The IEEE paper is published under IEEE's standard terms; the *code* is
covered separately. MIT is the most permissive widely recognised license —
it lets recruiters, students, and other researchers freely fork, learn from,
and extend the code. For a recruiter-grade portfolio project, permissive
licensing signals "I want this work to be useful," which is the right tone.
### 10. Why folder name `configs/` (plural), not `config/` (singular)?
`config/` was the empty folder shipped with the template. The plural form
`configs/` is the convention in modern Python ML projects (FastAPI's own
example apps, Hydra projects, the official `transformers` repo) because
it holds multiple files (one per environment, model variant, or run).
Phase 1 creates `configs/` with content; the empty `config/` folder will
be removed in the Phase 1 commit that introduces the YAML files.
---
## What this phase deliberately does NOT do
- **No code is moved out of the notebook yet.** That's Phase 1, behind a
parity validation gate.
- **No `src/captioning/` modules are created.** Empty `__init__.py` files
would just be churn; Phase 1 will create them with real code.

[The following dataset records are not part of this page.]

-- ==== Sys2Proof/Certificates/Slice0/Obligations.lean ====
section
/-! DEFINITION. The statements for the provers. Each docstring names the rule of the spec that the statement
formalises; where a clause is the model's own choice, it names the log entry. -/

open Sys2Proof Sys2Proof.Machine

/-! ## The constants -/

/-- The four descriptors are the rows of rule R23's table, and `DESC[s]` is the row whose selector is `s`. -/
def Obligations.DescriptorTableAsGiven : Prop :=
  desc .r = ⟨.r, [(.op, 6), (.rs, 5), (.rt, 5), (.rd, 5), (.shamt, 5), (.func, 6)], [.func, .rd, .rs, .rt]⟩ ∧
  desc .shift = ⟨.r, [(.op, 6), (.rs, 5), (.rt, 5), (.rd, 5), (.shamt, 5), (.func, 6)], [.func, .rs, .rt, .shamt]⟩ ∧
  desc .i = ⟨.i, [(.op, 6), (.rs, 5), (.rt, 5), (.immediate, 16)], [.op, .rt, .rs, .immediate]⟩ ∧
  desc .j = ⟨.j, [(.op, 6), (.target, 26)], [.op, .target]⟩ ∧
  desc .r = descR ∧ desc .shift = descShift ∧ desc .i = descI ∧ desc .j = descJ

/-- The eight items of rule R24, in its order. -/
def Obligations.DescriptorTableInvariants : Prop :=
  ([descR, descShift, descI, descJ].Nodup ∧ ∀ d, (∃ s, desc s = d) ↔ d ∈ [descR, descShift, descI, descJ]) ∧
  (∀ s, ((desc s).fields.map Prod.snd).sum = 32) ∧
  (∀ s, ∀ n ∈ (desc s).operandOrder, n ∈ (desc s).fields.map Prod.fst) ∧
  ((∀ d ∈ [descI, descJ], d.operandOrder.Perm (d.fields.map Prod.fst)) ∧
    ∀ d ∈ [descR, descShift], d.operandOrder.length = 4 ∧ d.fields.length = 6) ∧
  ((∀ d ∈ [descR, descShift], .op ∉ d.operandOrder) ∧ ∀ d ∈ [descI, descJ], d.operandOrder.head? = some .op) ∧
  (∀ s, ((desc s).fields.map Prod.fst).Nodup ∧ (desc s).operandOrder.Nodup) ∧
  (∀ s, (desc s).fields.head? = some (.op, 6)) ∧
  (∀ s, (desc s).operandOrder.head? = some (if (desc s).kind = .r then .func else .op)) ∧
  ([descR, descShift, descI, descJ].map fun d => (d.fields.map Prod.fst).filter fun n => !d.operandOrder.contains n)
    = [[.op, .shamt], [.op, .rd], [], []]

/-- `SHIFT_SET`, in the source's order, and as every function code below 8 except 1 and 5 (rule R25). -/
def Obligations.ShiftSetMembers : Prop :=
  shiftSet = [0b000000#6, 0b000100#6, 0b000011#6, 0b000111#6, 0b000010#6, 0b000110#6] ∧
  shiftSet.map BitVec.toNat = [0, 4, 3, 7, 2, 6] ∧
  (∀ f, f ∈ shiftSet ↔ f.toNat < 8 ∧ f ≠ 1#6 ∧ f ≠ 5#6) ∧
  shiftSet.Nodup ∧ shiftSet.length = 6

/-- `J_SET`, `R_FAMILY_OPCODE`, and the 61 opcodes that select `DESC_I` (rule R26). -/
def Obligations.OpcodesThatSelectDescI : Prop :=
  jSet = [0b000010#6, 0b000011#6] ∧ rFamilyOpcode = 0b000000#6 ∧
  (∀ w, opOf w ∈ jSet → dispatch w = descJ) ∧
  (∀ w, opOf w ≠ rFamilyOpcode → opOf w ∉ jSet → dispatch w = descI) ∧
  (∀ op : BitVec 6, op ≠ rFamilyOpcode ∧ op ∉ jSet ↔ op.toNat = 1 ∨ (4 ≤ op.toNat ∧ op.toNat ≤ 63)) ∧
  (((List.range 64).map (BitVec.ofNat 6)).filter fun op => op ≠ rFamilyOpcode ∧ op ∉ jSet).length = 61

/-- The binary encodings of the two enumerated outputs; `kind == 0b11` is produced for no input (rule R92). -/
def Obligations.OutputCodes : Prop :=
  selCode .r = 0b00#2 ∧ selCode .shift = 0b01#2 ∧ selCode .i = 0b10#2 ∧ selCode .j = 0b11#2 ∧
  kindCode .r = 0b00#2 ∧ kindCode .i = 0b01#2 ∧ kindCode .j = 0b10#2 ∧
  ∀ w, kindCode (portsOf w).kind ≠ 0b11#2

/-- `KIND` (rule R81): its table, that it is the descriptor's kind, that it is not injective, and what it is as a
function of the word, of which it reads the opcode alone. -/
def Obligations.KindOfSelectorAndOfWord : Prop :=
  (kindOf .r = .r ∧ kindOf .shift = .r ∧ kindOf .i = .i ∧ kindOf .j = .j) ∧
  (∀ s, kindOf s = (desc s).kind) ∧
  ¬ Function.Injective kindOf ∧
  (∀ w, (kindOf (classify w) = .r ↔ opOf w = 0#6) ∧
    (kindOf (classify w) = .j ↔ opOf w = 2#6 ∨ opOf w = 3#6) ∧
    (kindOf (classify w) = .i ↔ opOf w ≠ 0#6 ∧ opOf w ≠ 2#6 ∧ opOf w ≠ 3#6)) ∧
  ∀ a b, opOf a = opOf b → kindOf (classify a) = kindOf (classify b)

/-! ## The four outcomes -/

/-- Outcome `SHIFT` (rule R72): exactly the words of opcode 000000 with a function code of the set, by field and by
mask, and the descriptor they get; then the rule's corner cases and its example. -/
def Obligations.ShiftOutcome : Prop :=
  (∀ w, (classify w = .shift ↔ opOf w = 0b000000#6 ∧ funcOf w ∈ shiftSet) ∧
    (classify w = .shift ↔ w &&& 0xFC00003F#32 ∈
      [0x00000000#32, 0x00000002#32, 0x00000003#32, 0x00000004#32, 0x00000006#32, 0x00000007#32]) ∧
    (classify w = .shift → dispatch w = descShift ∧ (dispatch w).kind = .r ∧ (dispatch w).fields = descR.fields ∧
      (dispatch w).operandOrder = [.func, .rs, .rt, .shamt])) ∧
  classify 0x00000000#32 = .shift ∧ classify 0x03FFFFC0#32 = .shift ∧ 1#6 ∉ shiftSet ∧ 5#6 ∉ shiftSet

- **No Dockerfile or docker-compose.yml.** They depend on `backend/app/`
existing; both arrive in Phase 1.
- **No GitHub Actions workflows.** They live in Phase 2, after there is
Python code to lint and type-check.
- **No README rewrite.** The current README accurately describes the
research; the demo-link rewrite happens in Phase 2 once a live URL exists.
This restraint is deliberate. Each phase ships a coherent slice of value;
running ahead would create half-built features and vague commits.
---
## Local setup checklist for the developer
After pulling this commit, on a fresh dev box:
```bash
# 1. Create a Python 3.10 virtual environment.
python -m venv .venv
.venv\Scripts\activate # PowerShell
# source .venv/bin/activate # Linux/macOS
# 2. Install dev dependencies + the package (editable).
make install-dev
# Or, without Make:
# pip install -r requirements-dev.txt -r requirements-eval.txt
# pip install -e ".[hf,mlflow]"
# 3. Register pre-commit hooks.
make install-hooks
# Or: pre-commit install
# 4. (Optional) Lock the paper notebook's hash, so CI can enforce parity.
make lock-paper-notebook
# 5. Verify everything works.
make pre-commit # Run all hooks against all files
make test # No tests yet — exits cleanly with "no tests collected"
```
The first `make install-dev` will take a few minutes (TensorFlow is large).
Subsequent runs hit the wheel cache and complete in seconds.